### Extracted material
theorem witness_JumpIsTakenExactlyOnEquality :
    (loaded2 0xB130 7 0).readReg 1 ≠ (loaded2 0xB130 7 0).readReg 0 ∧
    (loaded2 0xB230 7 0).readReg 2 = (loaded2 0xB230 7 0).readReg 0 := by decide

theorem witness_HaltStopsTheMachine :
    (loaded 0xC07F).seq ≠ .halted ∧ (loaded 0xC07F).wordAt (loaded 0xC07F).pc = 0xC#4 ++ 0x07F#12 := by decide

theorem witness_UnusedOpcodesStopTheMachine :
    (Instr.unused13 0x123 = .unused13 0x123) ∧
    (13 ≤ (0xD#4).toNat ∧ (loaded 0xD123).seq ≠ .halted ∧ (loaded 0xD123).wordAt (loaded 0xD123).pc = 0xD#4 ++ 0x123#12) ∧
    (13 ≤ (0xF#4).toNat ∧ (loaded 0xF123).seq ≠ .halted ∧ (loaded 0xF123).wordAt (loaded 0xF123).pc = 0xF#4 ++ 0x123#12) := by
  decide

theorem witness_NormalBandEncoding :
    (2 ^ (0 + 3) ≤ (-8 : Int).natAbs ∧ (-8 : Int).natAbs < 2 ^ (0 + 4)) ∧
    (2 ^ (7 + 3) ≤ (2047 : Int).natAbs ∧ (2047 : Int).natAbs < 2 ^ (7 + 4)) := by decide

theorem witness_OutOfBandEncoding :
    (1 ≤ (1 : Int).natAbs ∧ (1 : Int).natAbs ≤ 7 ∧ 2 ^ 0 ≤ (1 : Int).natAbs ∧ (1 : Int).natAbs < 2 ^ 1) ∧
    (1 ≤ (-7 : Int).natAbs ∧ (-7 : Int).natAbs ≤ 7 ∧ 2 ^ 2 ≤ (-7 : Int).natAbs ∧ (-7 : Int).natAbs < 2 ^ 3) ∧
    (2048 ≤ (2048 : Int).natAbs ∧ (2048 : Int).natAbs ≤ 3840) ∧ (2048 ≤ (-3840 : Int).natAbs ∧ (-3840 : Int).natAbs ≤ 3840) := by
  decide

theorem witness_BoundedLoopEqualsClosedForm :
    (0 : Int).natAbs ≤ 3840 ∧ (-3840 : Int).natAbs ≤ 3840 ∧ f8EncodeBoundedLoop (-3840) = 0xFE := by decide

theorem witness_RoundTripLaws :
    F8RangePolicy.clamp = .clamp ∧ f8Units (f8Encode .clamp (f8Units 0x01)) ≠ f8Units 0x01 ∧
    f8Units (f8Encode .clamp (f8Units 0x08)) = f8Units 0x08 := by decide

theorem witness_NormalBandTruncatesTowardZero :
    8 ≤ (1025 : Int).natAbs ∧ (1025 : Int).natAbs ≤ 2047 ∧ f8Encode .bounded 1025 = 0x78 := by decide

theorem witness_ZeroSumGivesZeroByte :
    f8Decode ((loaded2 0x6312 0x5A 0xDA).readReg 1) + f8Decode ((loaded2 0x6312 0x5A 0xDA).readReg 2) = 0 := by
  have h1 : (loaded2 0x6312 0x5A 0xDA).readReg 1 = 0x5A := by decide
  have h2 : (loaded2 0x6312 0x5A 0xDA).readReg 2 = 0xDA := by decide
  have s1 : f8Sign 0x5A = false ∧ f8Mantissa 0x5A = 10 ∧ f8Exponent 0x5A = 5 := by decide
  have s2 : f8Sign 0xDA = true ∧ f8Mantissa 0xDA = 10 ∧ f8Exponent 0xDA = 5 := by decide
  rw [h1, h2, f8Decode, f8Decode, s1.1, s1.2.1, s1.2.2, s2.1, s2.2.1, s2.2.2]
  norm_num

theorem witness_ConstructionGivesThePowerOnState :
    DispatchTable.standard.set 13 (.other 0) ≠ DispatchTable.standard := by decide

/-- The reset state, and a running one with an odd pc. -/
theorem witness_RunOverZeroMemoryNeverEnds :
    (State.reset.seq ≠ .halted ∧ ∀ a, State.reset.readMem a = 0x00) ∧
    ((atTop 0xFF).signalContinue.seq ≠ .halted ∧ ∀ a, (atTop 0xFF).signalContinue.readMem a = 0x00) :=
  ⟨⟨by decide, fun _ => rfl⟩, ⟨by decide, fun _ => rfl⟩⟩

theorem witness_LoadProgramWritesEveryToken :
    (tokens ['1', '0', '0', '3', ' ', 'C', '0']).map parseToken = [0x1003, 0x00C0].map some ∧
    (0xFC : Addr).toNat + 2 * [0x1003, 0x00C0].length ≤ 256 := by decide

theorem witness_LoadProgramStopsAtCapacity :
    (tokens ['1', '0', '0', '3', ' ', 'C', '0']).map parseToken = [0x1003, 0x00C0].map some ∧
    256 < (0xFD : Addr).toNat + 2 * [0x1003, 0x00C0].length ∧ 256 < (0xFF : Addr).toNat + 2 * [0x1003, 0x00C0].length := by
  decide

theorem witness_BadTokenEndsTheLoadWithoutRollback :
    (loadTokens [['2', '1', '0', '5']] 0 State.reset).error = none ∧ parseToken ['z', 'z'] = none := by decide

theorem witness_TokenGrammar :
    isSeparator ' ' = true ∧ isSeparator 'C' = false ∧ parseToken ['C', '0', '7', 'f'] = some 0xC07F := by decide

end Sys2Proof.Tests
end

section
/-! The family 30_encoding.md: the fields of the two bytes at an address (R82), and the table entry that a word selects
(R85, R110, R112). -/

namespace Sys2Proof.Proofs

open Sys2Proof Sys2Proof.Machine

/-! ### The fields of two bytes -/

/-- The high nibble of a byte, as a number. -/
theorem highNibble_toNat (b : Byte) : (b.extractLsb' 4 4).toNat = b.toNat / 16 := by
  have hb : b.toNat / 16 < 2 ^ 4 := by omega
  rw [BitVec.extractLsb'_toNat, Nat.shiftRight_eq_div_pow, Nat.mod_eq_of_lt hb]

/-- The low nibble of a byte, as a number. -/
theorem lowNibble_toNat (b : Byte) : (b.extractLsb' 0 4).toNat = b.toNat % 16 := by
  rw [BitVec.extractLsb'_toNat, Nat.shiftRight_zero]

/-- R82's fields: the nibbles of the high byte are `op` and `r`, those of the low byte `s` and `t`, and `xy` is the low byte. -/
theorem fieldsOf_wordOfBytes (hi lo : Byte) :
    fieldsOf (wordOfBytes hi lo) =
      ⟨hi.extractLsb' 4 4, hi.extractLsb' 0 4, lo.extractLsb' 4 4, lo.extractLsb' 0 4, lo⟩ := by
  have op : (hi ++ lo).extractLsb' 12 4 = hi.extractLsb' 4 4 := extract_append_high hi lo (by decide)
  have r : (hi ++ lo).extractLsb' 8 4 = hi.extractLsb' 0 4 := extract_append_high hi lo (by decide)
  have s : (hi ++ lo).extractLsb' 4 4 = lo.extractLsb' 4 4 := extract_append_low hi lo (by decide)
  have t : (hi ++ lo).extractLsb' 0 4 = lo.extractLsb' 0 4 := extract_append_low hi lo (by decide)
  have xy : (hi ++ lo).extractLsb' 0 8 = lo := (extract_append_low hi lo (by decide)).trans (extract_all lo)
  simp only [fieldsOf, wordOfBytes, op, r, s, t, xy]

/-- Settles O3: the fields are the nibbles of the two bytes, and a byte is 16 times its high nibble plus its low one. -/
theorem fieldsOfTheBytesAtAnAddress : Obligations.FieldsOfTheBytesAtAnAddress := by
  intro s a
  simp only [State.wordAt, fieldsOf_wordOfBytes, highNibble_toNat, lowNibble_toNat, Nat.div_add_mod', and_self]

/-! ### The table entry of a word -/

/-- R112: the instruction decoded from a word of opcode `op` runs the standard table's entry for `op`. One case for each of the
sixteen opcodes: the decoder's arm against the table's slot. -/
theorem behaviour_of_opcode {w : Word} {op : BitVec 4} (h : (fieldsOf w).op = op) :
    (decodeWord w).behaviour = DispatchTable.standard[op.toNat] := by
  rw [decodeWord, h]
  clear h
  cases op with
  | ofFin i => fin_cases i <;> rfl

/-- The slots from 13 on hold Unused (R86). -/
theorem standard_unused : ∀ op : BitVec 4, 13 ≤ op.toNat → DispatchTable.standard[op.toNat] = .unused := by
  decide

/-- Every instruction of the Unused behaviour halts, with the cause UnusedOpcode, and changes nothing else (R249). -/
theorem exec_of_behaviour_unused {i : Instr} (h : i.behaviour = .unused) (s : State) :
    exec i s = .next (s.signalHalt .unusedOpcode) := by
  cases i
  case unused13 | unused14 | unused15 => rfl
  all_goals cases h

/-- Settles O4: the entry at an address follows from the entry of a word, and the halt of opcodes 13 to 15 from their entry. -/
theorem everyWordSelectsItsTableEntry : Obligations.EveryWordSelectsItsTableEntry := by
  refine ⟨fun hi lo rest => ⟨_, rfl⟩, fun _ => behaviour_of_opcode rfl, fun s a => ?_, fun w s hop => ?_⟩
  · have entry := behaviour_of_opcode (w := s.wordAt a) rfl
    simpa only [State.decodeAt, State.wordAt, fieldsOf_wordOfBytes] using entry
  · have unused : (decodeWord w).behaviour = .unused := (behaviour_of_opcode rfl).trans (standard_unused _ hop)
    exact ⟨_, exec_of_behaviour_unused unused s, s.signalHalt_seq _⟩

end Sys2Proof.Proofs
end

section
/-! The family 40_sequencer.md: how a behaviour ends (R115, R117, R118), and the value `Step()` returns (R116). -/

namespace Sys2Proof.Proofs

open Sys2Proof Sys2Proof.Machine

/-! ### How a behaviour ends -/

/-- Every instruction of the Halt behaviour halts, with the cause HaltInstr, and changes nothing else (R247). -/
theorem exec_of_behaviour_halt {i : Instr} (h : i.behaviour = .halt) (s : State) :
    exec i s = .next (s.signalHalt .haltInstr) := by
  cases i
  case halt => rfl
  all_goals cases h

/-- Every behaviour but Halt and Unused ends by signalling `continue` (R117). -/
theorem exec_of_behaviour_continues {i : Instr} (hHalt : i.behaviour ≠ .halt) (hUnused : i.behaviour ≠ .unused)
    (s : State) : ∃ u : State, exec i s = .next u.signalContinue := by
  cases i
  case halt => exact absurd rfl hHalt
  case unused13 | unused14 | unused15 => exact absurd rfl hUnused
  all_goals exact ⟨_, rfl⟩

/-- Every instruction completes, and it leaves `Halted` exactly if its behaviour is one of the two that signal halt (R117, R118). -/
theorem exec_halts_iff (i : Instr) (s : State) :
    ∃ t, exec i s = .next t ∧ (t.seq = .halted ↔ i.behaviour = .halt ∨ i.behaviour = .unused) := by
  by_cases hHalt : i.behaviour = .halt
  · exact ⟨_, exec_of_behaviour_halt hHalt s, by simp [hHalt]⟩
  by_cases hUnused : i.behaviour = .unused
  · exact ⟨_, exec_of_behaviour_unused hUnused s, by simp [hUnused]⟩
  obtain ⟨u, hu⟩ := exec_of_behaviour_continues hHalt hUnused s
  exact ⟨_, hu, by simp [hHalt, hUnused]⟩

/-! ### The step and the value it returns -/

/-- R119: in `Halted` the step is the identity. -/
theorem step_of_halted {s : State} (hs : s.seq = .halted) : step s = .next s :=
  if_pos (s.isHalted_iff.2 hs)

/-- R115: outside `Halted` the step runs the behaviour at the pc on the latched state. -/
theorem step_of_not_halted {s : State} (hs : s.seq ≠ .halted) : step s = exec (s.decodeAt s.pc) s.latch :=
  if_neg fun e => hs (s.isHalted_iff.1 e)

/-- Where the step answers a next state, the host sees it and whether it is `Halted`. -/
theorem hostStep_of_step {s t : State} (h : step s = .next t) : hostStep s = .next (t, t.isHalted) := by
  rw [hostStep, h]

/-- Every step completes, and it leaves `Halted` exactly if it started there or the behaviour at the pc signals halt. -/
theorem step_halts_iff (s : State) :
    ∃ t, step s = .next t ∧
      (t.seq = .halted ↔
        s.seq = .halted ∨ (s.decodeAt s.pc).behaviour = .halt ∨ (s.decodeAt s.pc).behaviour = .unused) := by
  by_cases hs : s.seq = .halted
  · exact ⟨s, step_of_halted hs, iff_of_true hs (.inl hs)⟩
  · obtain ⟨t, ht, halts⟩ := exec_halts_iff (s.decodeAt s.pc) s.latch
    exact ⟨t, (step_of_not_halted hs).trans ht, halts.trans (or_iff_right hs).symm⟩

/-- Settles O12: the value returned is whether the step left `Halted`. -/
theorem stepReturnsTrueExactlyOnHalt : Obligations.StepReturnsTrueExactlyOnHalt := by
  intro s
  obtain ⟨t, ht, halts⟩ := step_halts_iff s
  exact ⟨t, t.isHalted, hostStep_of_step ht, ht, t.isHalted_iff.trans halts⟩

end Sys2Proof.Proofs
end

section
/-! The family 41_load_store_move.md: Load1 (R140), Load2 (R143), Store (R146) and Move (R150). Each one's word is read through
its two bytes (R82); the meanings that write one register share one frame lemma. -/

namespace Sys2Proof.Proofs

open Sys2Proof Sys2Proof.Machine

/-! ### The fields of a word written as its operands -/

/-- The word `op`, `r`, `xy` as its two bytes: `op` and `r` fill the high byte. -/
theorem word_of_op_r_xy (op r : BitVec 4) (xy : Byte) : op ++ (r ++ xy) = wordOfBytes (op ++ r) xy :=
  (BitVec.append_assoc (x₁ := op) (x₂ := r) (x₃ := xy)).symm

/-- The word `op`, `r`, `s`, `t` as its two bytes. -/
theorem word_of_op_r_s_t (op r s t : BitVec 4) : op ++ (r ++ s ++ t) = wordOfBytes (op ++ r) (s ++ t) :=
  (congrArg (op ++ ·) (BitVec.append_assoc (x₁ := r) (x₂ := s) (x₃ := t))).trans (word_of_op_r_xy op r (s ++ t))

/-- The high nibble of a byte of two nibbles. -/
theorem highNibble_append (a b : BitVec 4) : BitVec.extractLsb' (n := 8) 4 4 (a ++ b) = a :=
  (extract_append_high a b (by decide)).trans (extract_all a)

/-- The low nibble of a byte of two nibbles. -/
theorem lowNibble_append (a b : BitVec 4) : BitVec.extractLsb' (n := 8) 0 4 (a ++ b) = b :=
  (extract_append_low a b (by decide)).trans (extract_all b)

/-- R81: the fields of a word of the form `op`, `r`, `xy`. -/
theorem fieldsOf_op_r_xy (op r : BitVec 4) (xy : Byte) :
    fieldsOf (op ++ (r ++ xy)) = ⟨op, r, xy.extractLsb' 4 4, xy.extractLsb' 0 4, xy⟩ := by
  rw [word_of_op_r_xy, fieldsOf_wordOfBytes, highNibble_append, lowNibble_append]

/-- R81: the fields of a word of the form `op`, `r`, `s`, `t`. -/
theorem fieldsOf_op_r_s_t (op r s t : BitVec 4) : fieldsOf (op ++ (r ++ s ++ t)) = ⟨op, r, s, t, s ++ t⟩ := by
  rw [word_of_op_r_s_t, fieldsOf_wordOfBytes, highNibble_append, lowNibble_append, highNibble_append, lowNibble_append]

### Instructions for the task
Every line that includes "DispatchTable" must be copied from the material above.

### Completed exercise
    DispatchTable.standard.set 13 (.other 0) ≠ DispatchTable.standard := by decide
    (decodeWord w).behaviour = DispatchTable.standard[op.toNat] := by
theorem standard_unused : ∀ op : BitVec 4, 13 ≤ op.toNat → DispatchTable.standard[op.toNat] = .unused := by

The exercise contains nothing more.